Web page: http://kryba.home.amu.edu.pl

Francois Theberge

The Tutte Institute for Mathematics and Computing, Ottawa, Canada

Title: Advances in graph clustering: algorithms, evaluation and applications

Abstract: Graph clustering is a commonly used tool in network science with applications such as community finding, anomaly detection and visualization. In the first part of this talk, we give an overview of an Ensemble Clustering algorithm for Graphs (ECG), which is based on the modularity-optimizing Louvain algorithm. The Louvain algorithm is often one of the best performing algorithms in comparison studies, but it has a few known issues: it can be unstable, and it suffers from the resolution limit of modularity, so “ground-truth” communities are often merged. We show that ECG greatly reduces those issues and moreover, it also provides a measure of the strength of the communities it finds. Code for ECG is available for Python (igraph and networkx) and in the GPU-based RAPIDS suite from NVIDIA. Graph clustering is unsupervised, so comparing algorithms is often done via artificial benchmarks such as LFR and BTER, and using measures like NMI (normalized mutual information). Such measures are “graph-agnostic” since they only consider the clusters as sets, and the fact that those are groups of nodes on a graph is ignored. In the second part of the talk, we show why adjusted measures should be used, and introduce a new family of “graph-aware” measures. We demonstrate the complementarity of graph-agnostic and graph-aware measures via theoretical and empirical results, and use both in a large study comparing several graph clustering algorithms.
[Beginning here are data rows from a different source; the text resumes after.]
-- ==== Sys2Proof/Machine/Flags.lean ====
section
/-!
DEFINITION. The status flags (`STATUS`, spec/10_state.md R31, R33), the control bits (`CTRL`, R32),
and the flag and bit shift registers of spec/41_bitstream_parser.md R166 to R168. The block has no
arithmetic condition codes (R31).
-/

namespace Sys2Proof.Machine

/-! ### The errors of R460 -/

/-- The errors of spec/60_exceptions.md R460 with what each carries. -/
inductive Err where
  | notEnoughData (written expected : Nat)
  | streamTooShort
  | invalidData (pos : Nat)
  | inputTooLarge
  | ioError
  | unsupported
deriving DecidableEq, Repr

/-- The value of `STATUS.ERR` (R33, R460). -/
def errCode : Err → BitVec 4
  | .notEnoughData _ _ => 1
  | .streamTooShort => 2
  | .invalidData _ => 3
  | .inputTooLarge => 4
  | .ioError => 5
  | .unsupported => 6

/-! ### STATUS (R33) -/

/-- `STATE` values: 0 IDLE, 1 BUSY, 2 DONE. -/
def stateBusy : BitVec 2 := 1

/-- `STATE` = DONE. -/
def stateDone : BitVec 2 := 2

/-- The word of `STATUS`: `TMI` in bit 6, `ERR` in 5:2, `STATE` in 1:0, 31:7 zero. -/
def statusWord (st : BitVec 2) (err : BitVec 4) (tmi : Bool) : BitVec 32 :=
  (0 : BitVec 25) ++ BitVec.ofBool tmi ++ err ++ st

/-- `STATUS.STATE`. -/
def statusState (w : BitVec 32) : BitVec 2 := w.extractLsb' 0 2

/-- `STATUS.ERR`. -/
def statusErr (w : BitVec 32) : BitVec 4 := w.extractLsb' 2 4

/-- `STATUS.TMI`. -/
def statusTmi (w : BitVec 32) : Bool := w.getLsbD 6

/-- `STATUS.STATE <- BUSY`, the other fields kept (R138). -/
def statusBusy (w : BitVec 32) : BitVec 32 := statusWord stateBusy (statusErr w) (statusTmi w)

/-! ### CTRL (R32) -/

/-- Reserved bits 31:4 "read as 0; writes ignored". -/
def ctrlMask : BitVec 32 := 0xF

/-- A write of `CTRL` by the host. -/
def ctrlWrite (v : BitVec 32) : BitVec 32 := v &&& ctrlMask

/-- `CTRL.LA_LZ10`. -/
def ctrlLaLz10 (c : BitVec 32) : Bool := c.getLsbD 0

/-- `CTRL.LA_LZ11`. -/
def ctrlLaLz11 (c : BitVec 32) : Bool := c.getLsbD 1

/-- `CTRL.LA_LZOVL`, stored and read by no rule (R276). -/
def ctrlLaLzovl (c : BitVec 32) : Bool := c.getLsbD 2

/-- `CTRL.OVL_STRICT` (R269). -/
def ctrlOvlStrict (c : BitVec 32) : Bool := c.getLsbD 3

/-! ### Shift registers (R25, R26) -/

/-- The flag `NextFlagMSB` returns: `FLAGS[7]` (R166). -/
def nextFlagMsb (s : State) : Bool := s.work.flags.getLsbD 7

/-- `NextFlagMSB` takes the flag: shift left, count down (R166). -/
def dropFlagMsb (s : State) : State :=
  { s with work.flags := s.work.flags <<< 1, work.flagCnt := s.work.flagCnt - 1 }

/-- The flag `NextFlagLSB` returns: `FLAGS[0]` (R167). -/
def nextFlagLsb (s : State) : Bool := s.work.flags.getLsbD 0

/-- `NextFlagLSB` takes the flag: shift right, count down (R167). -/
def dropFlagLsb (s : State) : State :=
  { s with work.flags := s.work.flags >>> 1, work.flagCnt := s.work.flagCnt - 1 }

/-- A flag byte loaded: `FLAGS <- f; FLAG_CNT <- 8` (R192, R222, R259). -/
def loadFlags (f : Byte) (s : State) : State :=
  { s with work.flags := f, work.flagCnt := 8 }

/-- The bit `NextBit` returns: `BITBUF[31]` (R168). -/
def nextBit (s : State) : Bool := s.work.bitbuf.getLsbD 31

/-- `NextBit` takes the bit: shift left, count down (R168). -/
def dropBit (s : State) : State :=
  { s with work.bitbuf := s.work.bitbuf <<< 1, work.bitCnt := s.work.bitCnt - 1 }

/-- A bit word loaded: `BITBUF <- w; BIT_CNT <- 32` (R316). -/
def loadBits (w : BitVec 32) (s : State) : State :=
  { s with work.bitbuf := w, work.bitCnt := 32 }

end Sys2Proof.Machine
end

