-- ==== Sys2Proof/Certificates/Slice0/Obligations.lean ====
section
/-!
DEFINITION. The statements about the block. Each name says what it states; each docstring names the
rules of spec/ it rests on, and the log entries where a clause is the model's. `Readable`, `Stored`,
`Appended`, `clamped`, the invariants and `Runs` are defined in Sys2Proof/Safety.lean. That a command
leaves the bytes of OMEM it does not write as they were is the model's (log entry 13). What a
statement says of the working and overlay registers and of WIN, TREE, OVLBUF and CBUF once a command
has ended is the model's too (log entry 26).
-/

open Sys2Proof Sys2Proof.Machine

/-! ### Reset, commands -/

/-- R46: what reset leaves in every register whose value the rule gives, and that the block waits.
`CMD` is left out: its value at reset is the model's (log entry 2). R32, R37, R40, R511, R513: what the
host does between commands. A write of `ARG_LEN` is taken whole, a write of `CTRL` in bits 3:0 only; a
reset gives the values of R46 and leaves IMEM and OMEM, which are the host's; the bytes loaded stand in
IMEM and their number is `SRC_LEN`. That these come one by one from a queue, that a reset keeps the
inputs of the call, and that with nothing asked the block stays as it is, is the model's (log entries
4, 6, 15, 16, 21). -/
def Obligations.ResetAndHostActions : Prop :=
  (State.reset.host.argLen = 0 ∧ State.reset.host.ctrl = 0 ∧ State.reset.host.status = 0 ∧
    State.reset.host.resultLen = 0 ∧ State.reset.host.errPos = 0 ∧
    State.reset.host.errWritten = 0 ∧ State.reset.host.errExpected = 0 ∧
    State.reset.host.lastSub = 0xF ∧ State.reset.seq.phase = .idle) ∧
  ∀ (s : State) (q : List HostAction), s.seq.phase = .idle →
    (s.env.hostQ = [] → step s = .next s) ∧
    (∀ v, s.env.hostQ = .writeArgLen v :: q →
      step s = .next { s with host.argLen := v, env.hostQ := q }) ∧
    (∀ v, s.env.hostQ = .writeCtrl v :: q → ∃ t, step s = .next t ∧
      (∀ b < 32, t.host.ctrl.getLsbD b = (decide (b < 4) && v.getLsbD b)) ∧
      t = { s with host.ctrl := t.host.ctrl, env.hostQ := q }) ∧
    (∀ bytes, s.env.hostQ = .loadInput bytes :: q → ∃ t, step s = .next t ∧
      Stored [] t.mem.imem 0 bytes ∧
      t = { s with
        mem.imem := t.mem.imem, env.srcLen := bytes.length, env.hostQ := q }) ∧
    (s.env.hostQ = .emptyOutput :: q →
      step s = .next { s with mem.omem := [], env.hostQ := q }) ∧
    (∀ k, s.env.hostQ = .setIoFault k :: q →
      step s = .next { s with env.ioFault := k, env.hostQ := q }) ∧
    (∀ o, s.env.hostQ = .setHuf8Order o :: q →
      step s = .next { s with env.huf8Order := o, env.hostQ := q }) ∧
    (s.env.hostQ = .reset :: q → ∃ t, step s = .next t ∧
      t.host.argLen = 0 ∧ t.host.ctrl = 0 ∧ t.host.status = 0 ∧ t.host.resultLen = 0 ∧
      t.host.errPos = 0 ∧ t.host.errWritten = 0 ∧ t.host.errExpected = 0 ∧
      t.host.lastSub = 0xF ∧ t.seq.phase = .idle ∧
      t.mem.imem = s.mem.imem ∧ t.mem.omem = s.mem.omem ∧ t.env = { s.env with hostQ := q })

/-- R138, R139, R470: what a command start writes, what an end without error writes, and what an
error leaves outside a trial run; `CTRL` and `ARG_LEN` are kept by all three, and so is every
memory. That a command start leaves OMEM as it was is the model's (log entry 13), and so
is that start and end leave the working registers R138 does not name, the overlay registers and WIN,
TREE, OVLBUF and CBUF as they were (log entry 26, DESIGN CHOICE). -/
def Obligations.CommandStartAndEnd : Prop :=
  (∀ s : State,
    statusState (commandStart s).host.status = 1 ∧
    (commandStart s).work = { s.work with
      declLen := s.host.argLen.toNat, inPos := 0, outLen := 0, decSize := 0, flagCnt := 0,
      bitCnt := 0, nibValid := false, nodePos := 1 } ∧
    (commandStart s).host = { s.host with status := (commandStart s).host.status } ∧
    (commandStart s).mem = s.mem) ∧
  (∀ (n : Nat) (tmi : Bool) (sub : BitVec 4) (s : State),
    (endOk n tmi sub s).host = { s.host with
      status := if tmi then 0x42 else 0x02, resultLen := n, errPos := 0, errWritten := 0,
      errExpected := 0, lastSub := sub } ∧
    (endOk n tmi sub s).mem = s.mem ∧ (endOk n tmi sub s).seq.phase = .idle) ∧
  (∀ (e : Err) (s : State), s.seq.trial = none →
    (takeError e s).host = { s.host with
      status := match e with
        | .notEnoughData _ _ => 0x06
        | .streamTooShort => 0x0A
        | .invalidData _ => 0x0E
        | .inputTooLarge => 0x12
        | .ioError => 0x16
        | .unsupported => 0x1A
      resultLen := 0,
      errPos := match e with | .invalidData p => p | _ => 0,
      errWritten := match e with | .notEnoughData w _ => w | _ => 0,
      errExpected := match e with | .notEnoughData _ x => x | _ => 0,
      lastSub := 0xF } ∧
    (takeError e s).mem = s.mem ∧ (takeError e s).seq.phase = .idle ∧
    (takeError e s).work = s.work ∧ (takeError e s).ovl = s.ovl)

/-- R427, R475: an I/O error in a trial run ends the command; any other error of the one member whose
magic the stream has makes the composite raise Invalid-data at 0. -/
def Obligations.TrialErrorFailsTheComposite : Prop :=
  ∀ (s : State) (tr : Trial) (e : Err) (k : Codec) (f : Fwd),
    s.seq.trial = some tr → tr.member = k → (∀ x ∈ tr.rest, x ∈ trialMembers ∧ x ≠ k) →
    (k, f) ∈ [(.huf4, .huf4), (.huf8, .huf8), (.lz10, .lz10), (.lz11, .lz11)] →
    Memory.read 0 s.mem.imem = f.magic → s.env.ioFault = none →
    ∃ u, u.mem = s.mem ∧ u.host = s.host ∧
      takeError e s = if e = .ioError then failWith .ioError u else failWith (.invalidData 0) u

/-- R171, R425, R427, R430, R131, R191, R221, R291, R317, R441: the step at the head of a forward decoder's
loop with `DEC_SIZE` bytes written is `Finish`: outside a trial run it sets `RESULT_LEN` and `TMI` and
ends the command; in a trial run it commits the buffered output to OMEM and names the member. R258,
R272, R273: the step at the head of the region's loop with `OVL_U` bytes written puts the whole buffer
out and ends the command with `TMI` 0. What a step takes is the model's (log entry 5), and so is what
the scratch and the overlay registers hold once the command has ended (log entry 26). -/
def Obligations.FinishEndsTheDecode : Prop :=
  ∀ s : State, MemInv s → s.env.ioFault = none →
    ((s.seq.phase = .nullBody ∨ s.seq.phase = .rleBody ∨ s.seq.phase = .lz10Body ∨
        s.seq.phase = .lz11Body ∨ ∃ k, s.seq.phase = .node k) →
      s.work.decSize ≤ s.work.outLen →
      ∃ t sub, step s = .next t ∧ t.seq.phase = .idle ∧ t.seq.trial = none ∧
        (match s.seq.trial with
        | none => sub = 0xF
        | some tr => (tr.member, sub) ∈ ([(.null, 0), (.lz10, 1), (.lz11, 2), (.lzovl, 3),
            (.rle, 4), (.huf4, 5), (.huf8, 6), (.hufany, 8), (.gba, 9), (.nds, 10)] :
              List (Codec × BitVec 4))) ∧
        t.host = { s.host with
          status := if (s.work.inPos + 3) / 4 * 4 < s.work.declLen then 0x42 else 0x02,
          resultLen := s.work.outLen, errPos := 0, errWritten := 0, errExpected := 0,
          lastSub := sub } ∧
        match s.seq.trial with
        | none => t.mem = s.mem
        | some _ =>
          Stored s.mem.omem t.mem.omem 0 (Memory.range s.mem.cbuf 0 s.work.outLen) ∧
          t.mem = { s.mem with omem := t.mem.omem }) ∧
    (s.seq.phase = .ovlBody → s.seq.trial = none → s.work.outLen = 0 → s.ovl.u ≤ s.ovl.w →
      ∃ t, step s = .next t ∧ t.seq.phase = .idle ∧ t.seq.trial = none ∧
        Stored s.mem.omem t.mem.omem 0 (Memory.range s.mem.ovlbuf 0 (s.ovl.p + s.ovl.u)) ∧
        t.mem = { s.mem with omem := t.mem.omem } ∧ t.ovl = s.ovl ∧
        t.host = { s.host with
          status := 0x02, resultLen := s.ovl.p + s.ovl.u, errPos := 0, errWritten := 0,
          errExpected := 0, lastSub := 0xF })

/-- R203, R233, R298, R324, R132, R133: SUPPORTS of a codec known by its magic. -/
def Obligations.SupportsByMagic : Prop :=
  ∀ (id : BitVec 4) (c : Codec) (f : Fwd) (s : State), codecOfId id = some c →
    (c, f) ∈ [(.lz10, .lz10), (.lz11, .lz11), (.rle, .rle), (.huf4, .huf4), (.huf8, .huf8)] →
    s.env.ioFault = none →
    exec (.cmdSupports id) s = .next (endOk
      (if 4 ≤ s.host.argLen.toNat ∧ 0 < s.env.srcLen ∧ Memory.read 0 s.mem.imem = f.magic
        then 1 else 0) false 0xF (commandStart s))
We also revisit the popular LFR benchmark, proposing a similar but simpler model: ABCD (Artificial Benchmark for Community Detection). We show some advantages of ABCD including its speed, and a more natural interpretation of the “overall noise” parameter common to both LFR and ABCD. Finally, we show how graph clustering can be used along with a geometric variant of the Chung-Lu model to build a framework for comparing and ranking the quality of graph embeddings.

Bio: François Théberge holds a B.Sc. degree in applied mathematics and computer science from the University of Ottawa, a M.Sc. in telecommunications from INRS and a PhD. in electrical engineering from McGill University. He has been employed by CSE since 1996 during which he was involved in the creation of the data science team as well as the research group now known as the Tutte Institute for Mathematics and Computing. He also holds an adjunct professorial position in the Department of Mathematics and Statistics at the University of Ottawa. His current interests include relational-data mining and deep learning.